Preparations

There are several different systems for creating data visualizations in R. We will introduce ggplot2, which is based on Leland Wilkinson’s Grammar of Graphics. The learning curve is a bit steep, but ultimately you’ll be able to produce complex graphs more quickly and easily.

You first need to install the ggplot2 package:

install.packages("ggplot2")

You then need to load the package:

library(ggplot2)

We’ll consider the gapminder data from the last lesson. If it’s not within your R workspace, load it again with read.csv.

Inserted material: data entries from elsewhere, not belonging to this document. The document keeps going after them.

/-- R196: when the bits run out inside a code, DECODE raises TRUNCATED; the symbols before it stay written, and nothing is
written for the partial one. -/
def Obligations.DecodeRaisesTruncated : Prop :=
  ∀ (s : State) (leaves : List Nat) (bits tail : List Bool),
    let src := s.params.srcAddr.toNat
    let inBits := (s.params.inBitsHi ++ s.params.inBitsLo).toNat
    let dst := s.params.dstAddr.toNat
    let cap := s.params.dstCap.toNat
    memWf s.mem → Ready s → s.treeValid = true → rangeOK src (bytesOfBits inBits) = true → rangeOK dst cap = true →
    overlap src (bytesOfBits inBits) dst cap = false → leaves.length < s.params.symCount.toNat →
    s.params.symCount.toNat ≤ cap → Spells s.nodes leaves bits → StaysInternal s.nodes tail →
    (bits ++ tail).length = inBits → (∀ k < inBits, (bits ++ tail)[k]? = some (memBit s.mem src k)) →
    PlainSource s src (bytesOfBits inBits) → PlainDest s dst leaves.length →
    ∃ t, exec .decode s = .next t ∧ EndedBy 7 0 t ∧ t.outCount.toNat = leaves.length ∧ t.outBits.toNat = inBits ∧
      (∀ k < leaves.length, memRead t.mem (dst + k) = symByte ((leaves[k]?).getD 0)) ∧
      ∀ x, inRange x dst leaves.length = false → memRead t.mem x = memRead s.mem x

/-- R197: with SYM_COUNT = 0 DECODE completes without an access, whatever IN_BITS is. -/
def Obligations.DecodeOfNoSymbols : Prop :=
  ∀ s : State,
    let src := s.params.srcAddr.toNat
    let inBytes := bytesOfBits (s.params.inBitsHi ++ s.params.inBitsLo).toNat
    Ready s → s.treeValid = true → s.params.symCount = 0 → rangeOK src inBytes = true →
    rangeOK s.params.dstAddr.toNat s.params.dstCap.toNat = true →
    overlap src inBytes s.params.dstAddr.toNat s.params.dstCap.toNat = false →
    ∃ t, exec .decode s = .next t ∧ EndedWell t ∧ t.outCount = 0 ∧ t.outBits = 0 ∧ t.accesses = s.accesses ∧
      ∀ x, memRead t.mem x = memRead s.mem x

/-- R201: when the read of input byte `k` fails, the symbols of the bits before it have been written and the partial one
is dropped; when the write of a symbol fails, the symbols before it have been written. -/
def Obligations.DecodeStopsAtBusError : Prop :=
  ∀ (s : State) (leaves : List Nat) (bits : List Bool),
    let src := s.params.srcAddr.toNat
    let inBits := (s.params.inBitsHi ++ s.params.inBitsLo).toNat
    let dst := s.params.dstAddr.toNat
    let cap := s.params.dstCap.toNat
    memWf s.mem → Ready s → s.treeValid = true → rangeOK src (bytesOfBits inBits) = true → rangeOK dst cap = true →
    overlap src (bytesOfBits inBits) dst cap = false → leaves.length < s.params.symCount.toNat →
    s.params.symCount.toNat ≤ cap → Spells s.nodes leaves bits → PlainDest s dst leaves.length →
    (∀ (k : Nat) (tail : List Bool), StaysInternal s.nodes tail → (bits ++ tail).length = 8 * k → 8 * k < inBits →
      (∀ b < 8 * k, (bits ++ tail)[b]? = some (memBit s.mem src b)) → PlainSource s src k → failsRead s (src + k) →
      ∃ t, exec .decode s = .next t ∧ EndedBy 8 (BitVec.ofNat 32 (src + k)) t ∧ t.outCount.toNat = leaves.length ∧
        t.outBits.toNat = 8 * k ∧
        (∀ j < leaves.length, memRead t.mem (dst + j) = symByte ((leaves[j]?).getD 0)) ∧
        ∀ x, inRange x dst leaves.length = false → memRead t.mem x = memRead s.mem x) ∧
    (∀ (x : Nat) (path : List Bool), x < 256 → PathTo s.nodes x path → (bits ++ path).length ≤ inBits →
      (∀ b < (bits ++ path).length, (bits ++ path)[b]? = some (memBit s.mem src b)) →
      PlainSource s src (bytesOfBits (bits ++ path).length) → failsWrite s (dst + leaves.length) →
      ∃ t, exec .decode s = .next t ∧ EndedBy 8 (BitVec.ofNat 32 (dst + leaves.length)) t ∧
        t.outCount.toNat = leaves.length ∧ t.outBits.toNat = (bits ++ path).length ∧
        (∀ j < leaves.length, memRead t.mem (dst + j) = symByte ((leaves[j]?).getD 0)) ∧
        ∀ y, inRange y dst (leaves.length + 1) = false → memRead t.mem y = memRead s.mem y)

/-- R199: decoding what ENCODE packed, with the tree that encoded it, gives the source buffer back. -/
def Obligations.DecodeInvertsEncode : Prop :=
  ∀ s t u : State,
    let src := s.params.srcAddr.toNat
    let len := s.params.srcLen.toNat
    let dst := s.params.dstAddr.toNat
    let out := u.params.dstAddr.toNat
    let cap := u.params.dstCap.toNat
    Inv s → Ready s → s.codesValid = true → PlainSource s src len → PlainDest s dst s.params.dstCap.toNat →
    exec .encode s = .next t → t.err = false →
    memWf u.mem → Ready u → u.treeValid = true → u.nodes = s.nodes → u.params.srcAddr = s.params.dstAddr →
    u.params.inBitsHi ++ u.params.inBitsLo = t.outBits → u.params.symCount = s.params.srcLen → len ≤ cap →
    (∀ k < t.outCount.toNat, memRead u.mem (dst + k) = memRead t.mem (dst + k)) →
    rangeOK out cap = true → overlap dst t.outCount.toNat out cap = false →
    PlainSource u dst t.outCount.toNat → PlainDest u out len →
    ∃ v, exec .decode u = .next v ∧ EndedWell v ∧ v.outCount = s.params.srcLen ∧ v.outBits = t.outBits ∧
      ∀ k < len, memRead v.mem (out + k) = memRead s.mem (src + k)

/-! ## Frames -/

/-- R122: what the commands that store nothing leave alone, at whatever point the host's next action finds them: the
host's side, every byte of memory, and every array and flag the command does not write. -/
def Obligations.TableCommandsFrame : Prop :=
  ∀ (i : Instr) (s t : State), s.rstLow = false → s.run = .idle →
    i = .nop ∨ i = .fcount ∨ i = .build ∨ i = .gencode → exec i s = .next t →
    SameHostSide s t ∧ (∀ x, memRead t.mem x = memRead s.mem x) ∧ t.hostStale = s.hostStale ∧ t.unseen = s.unseen ∧ t.outBits = 0 ∧
    t.lastcmd = (encode i).extractLsb' 0 8 ∧
    (i ≠ .fcount → t.freq = s.freq ∧ t.outCount = 0 ∧ t.accesses = s.accesses ∧ t.draws = s.draws) ∧
    (i ≠ .build → t.nodes = s.nodes) ∧ (i ≠ .gencode → t.codes = s.codes) ∧
    (i = .nop ∨ i = .gencode → t.treeValid = s.treeValid) ∧ (i = .nop → t.codesValid = s.codesValid)

/-- R122: what ENCODE and DECODE leave alone, at whatever point the host's next action finds them: the host's side, the
arrays and valid flags, and every byte of memory outside the bytes they store: OUT_COUNT bytes from DST_ADDR, and the
next one where its write got an error response. -/
def Obligations.StreamCommandsFrame : Prop :=
  ∀ (i : Instr) (s t : State), s.rstLow = false → s.run = .idle → i = .encode ∨ i = .decode → exec i s = .next t →
    SameHostSide s t ∧ t.freq = s.freq ∧ t.nodes = s.nodes ∧ t.codes = s.codes ∧ t.treeValid = s.treeValid ∧
    t.codesValid = s.codesValid ∧ t.lastcmd = (encode i).extractLsb' 0 8 ∧
    ∀ x, inRange x s.params.dstAddr.toNat t.outCount.toNat = false →
      ¬ (x = s.params.dstAddr.toNat + t.outCount.toNat ∧ t.errcode = 8 ∧ kindAt s.platform x = .writeError) →
      memRead t.mem x = memRead s.mem x

/-! ## Registers, reset and the host -/

/-- R112, R255: a running command reads the latched copies alone: whatever the parameter registers are given while it
runs, the engine does the same. -/
def Obligations.ParameterWritesDoNotDisturb : Prop :=
  ∀ (s : State) (p : Params) (n : Nat), runEngine n { s with params := p } = { runEngine n s with params := p }

/-- R22, R23: the fields of the CTRL and STATUS words, which a read returns, and what a host write of STATUS clears. -/
def Obligations.StatusWordAndClear : Prop :=
  ∀ (s : State) (v : Word),
    (statusWord s).getLsbD 0 = busy s ∧ (statusWord s).getLsbD 1 = s.done ∧ (statusWord s).getLsbD 2 = s.err ∧
    (statusWord s).getLsbD 3 = s.treeValid ∧ (statusWord s).getLsbD 4 = s.codesValid ∧
    (statusWord s).getLsbD 5 = s.cmdovr ∧ (statusWord s).extractLsb' 6 2 = 0#2 ∧
    (statusWord s).extractLsb' 8 4 = s.errcode ∧ (statusWord s).extractLsb' 12 4 = 0#4 ∧
    (statusWord s).extractLsb' 16 8 = s.lastcmd ∧ (statusWord s).extractLsb' 24 8 = 0#8 ∧
    (ctrlWord s).getLsbD 0 = s.ie ∧ (ctrlWord s).extractLsb' 1 31 = 0#31 ∧
    (s.rstLow = false →
      readRegister s 0x004 = (ctrlWord s, s) ∧ readRegister s 0x008 = (statusWord s, s) ∧
      writeRegister 0x008 v s =
        { s with
          done := if v.getLsbD 1 then false else s.done
          cmdovr := if v.getLsbD 5 then false else s.cmdovr })

/-- R30: a parameter register reads back what was written, while BUSY too, and a write to it changes nothing else. -/
def Obligations.ParameterRegistersReadBack : Prop :=
  ∀ (s : State) (v : Word) (off : Nat), s.rstLow = false →
    off ∈ [0x010, 0x014, 0x018, 0x01C, 0x020, 0x024, 0x028] →
    readRegister (writeRegister off v s) off = (v, writeRegister off v s) ∧
    writeRegister off v s = { s with params := (writeRegister off v s).params } ∧
    ∀ other ∈ [0x010, 0x014, 0x018, 0x01C, 0x020, 0x024, 0x028], other ≠ off →
      registerWord (writeRegister off v s) other = registerWord s other

/-- R32, R33, R34, R40, R42, R45: what the result registers and the FREQ, NODE and CODE windows show while the engine is
idle. -/
def Obligations.WindowsShowArrays : Prop :=
  ∀ s : State, s.rstLow = false → s.run = .idle →
    readRegister s 0x02C = (s.outCount, s) ∧ readRegister s 0x030 = (s.outBits.extractLsb' 0 32, s) ∧
    readRegister s 0x034 = (s.outBits.extractLsb' 32 32, s) ∧ readRegister s 0x038 = (s.errInfo, s) ∧
    (∀ i < 256, readRegister s (0x400 + 4 * i) = (freqAt s i, s)) ∧
    (s.treeValid = true → ∀ n < 511,
      readRegister s (0x1000 + 8 * n) = ((nodeAt s.nodes n).weight, s) ∧
      ∃ w, readRegister s (0x1004 + 8 * n) = (w, s) ∧ w.extractLsb' 0 9 = (nodeAt s.nodes n).left ∧
        w.extractLsb' 9 9 = (nodeAt s.nodes n).right ∧ w.extractLsb' 18 9 = (nodeAt s.nodes n).parent ∧
        w.extractLsb' 27 4 = 0#4 ∧ w.getLsbD 31 = decide (n < 256)) ∧
    (s.codesValid = true → ∀ i < 256, (codeAt s i).length ≤ 255 →
      (∃ w, readRegister s (0x4000 + 64 * i) = (w, s) ∧ w.toNat = (codeAt s i).length) ∧
      (∀ j < 8, ∃ w, readRegister s (0x4004 + 64 * i + 4 * j) = (w, s) ∧
        ∀ m < 32, w.getLsbD (31 - m) = ((codeAt s i)[32 * j + m]?).getD false) ∧
      (∀ j < 7, readRegister s (0x4024 + 64 * i + 4 * j) = (0, s)))

/-- R46, R47: the reads that return an unspecified value, which is a free one, and R63: no read changes more than the
count of free values drawn. -/
def Obligations.UnspecifiedReadsAreFree : Prop :=
  ∀ (s : State) (off : Nat), s.rstLow = false →
    ((busy s = true ∧ (off ∈ [0x02C, 0x030, 0x034, 0x038] ∨ (0x400 ≤ off ∧ off < 0x800) ∨
        (0x1000 ≤ off ∧ off < 0x1FF8) ∨ (0x4000 ≤ off ∧ off < 0x8000))) ∨
      (s.treeValid = false ∧ 0x1000 ≤ off ∧ off < 0x1FF8) ∨ (s.codesValid = false ∧ 0x4000 ≤ off ∧ off < 0x8000) →
      readRegister s off = (Config.freeWord s.draws, { s with draws := s.draws + 1 })) ∧
    (off < 0x02C ∨ (0x03C ≤ off ∧ off < 0x400) ∨ (0x800 ≤ off ∧ off < 0x1000) ∨ (0x1FF8 ≤ off ∧ off < 0x4000) →
      readRegister s off = (registerWord s off, s))

/-- R35, R21, R31: a reserved offset and CMD read 0, ID reads its constant, and a write to a reserved or read-only offset
has no effect. -/
def Obligations.ReservedOffsetsIgnoreWrites : Prop :=
  ∀ (s : State) (off : Nat) (v : Word), s.rstLow = false →
    ((0x03C ≤ off ∧ off < 0x400) ∨ (0x800 ≤ off ∧ off < 0x1000) ∨ (0x1FF8 ≤ off ∧ off < 0x4000) ∨ off = 0x00C →
      readRegister s off = (0, s)) ∧
    readRegister s 0 = (0x48554631#32, s) ∧
    (off = 0 ∨ 0x02C ≤ off → writeRegister off v s = s)

/-- R61: with `rst_n` high, an access on the register port of another width than four bytes, or not aligned, gets an error
response and has no other effect. (`awaited` is what a host that waited has read, assumption 26.) -/
def Obligations.PortRefusesOtherAccesses : Prop :=
  ∀ (s : State) (addr width : Nat) (lanes : List Byte) (due : Due) (rest : List Input), s.rstLow = false →
    s.platform.hufeBase ≤ addr → addr < s.platform.hufeBase + 0x8000 → hasCome due s = true →
    (width ≠ 4 ∨ (addr - s.platform.hufeBase) % 4 ≠ 0 →
      s.inputs = { due := due, act := .read addr width } :: rest →
      step s = .next (settle { awaited due s with inputs := rest, response := .busError })) ∧
    (lanes.length ≠ 4 ∨ (addr - s.platform.hufeBase) % 4 ≠ 0 →
      s.inputs = { due := due, act := .write addr lanes } :: rest →
      step s = .next (settle { awaited due s with inputs := rest, response := .busError }))

/-- R50: the reset state, right after power-up and after any reset. -/
def Obligations.ResetValues : Prop :=
  ∀ t : State, (t = State.reset ∨ ∃ s : State, s.rstLow = false ∧ t = resetEngine s) →
    EngineReset t ∧ statusWord t = 0 ∧ irq t = false ∧ t.rstLow = false ∧
    (∀ i < 256, freqAt t i = 0) ∧ readRegister t offID = (0x48554631#32, t) ∧
    ∀ off ∈ [0x004, 0x008, 0x00C, 0x010, 0x014, 0x018, 0x01C, 0x020, 0x024, 0x028, 0x02C, 0x030, 0x034, 0x038],
      readRegister t off = (0, t)

/-- R241: a write to CTRL with SRST set puts the engine in the reset state, whatever the other bits of the write, and one
without it sets IE alone. -/
def Obligations.SoftResetRestoresReset : Prop :=
  ∀ (s : State) (v : Word), s.rstLow = false →
    (v.getLsbD 1 = true →
      EngineReset (writeRegister offCTRL v s) ∧ irq (writeRegister offCTRL v s) = false ∧
      readRegister (writeRegister offCTRL v s) offCTRL = (0, writeRegister offCTRL v s)) ∧
    (v.getLsbD 1 = false → writeRegister offCTRL v s = { s with ie := v.getLsbD 0 })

gapminder <- read.csv("http://kbroman.org/datacarp/gapminder.csv")

A first plot

An initial bit of code, to make a scatterplot:

ggplot(gapminder, aes(x=gdpPercap, y=lifeExp)) + geom_point()

Two key concepts in the grammar of graphics: aesthetics map features of the data (for example, the lifeExp variable) to features of the visualization (for example, the y-axis coordinate), and geoms concern what actually gets plotted (here, each data point becomes a point in the plot).

Another key aspect of ggplot2: the ggplot() function creates a graphics object; additional controls are added with the + operator. The actual plot is made when the object is printed.

The following is equivalent to the code above. The actual plot isn’t created until the p2 object is printed. (When you type an object’s name at the R prompt, it gets printed, and that’s the usual way that these plots get created.)

p1 <- ggplot(gapminder, aes(x=gdpPercap, y=lifeExp))
p2 <- p1 + geom_point()
print(p2)

It’s best to do the x-axis on a log scale.

ggplot(gapminder, aes(x=gdpPercap, y=lifeExp)) + geom_point() + scale_x_log10()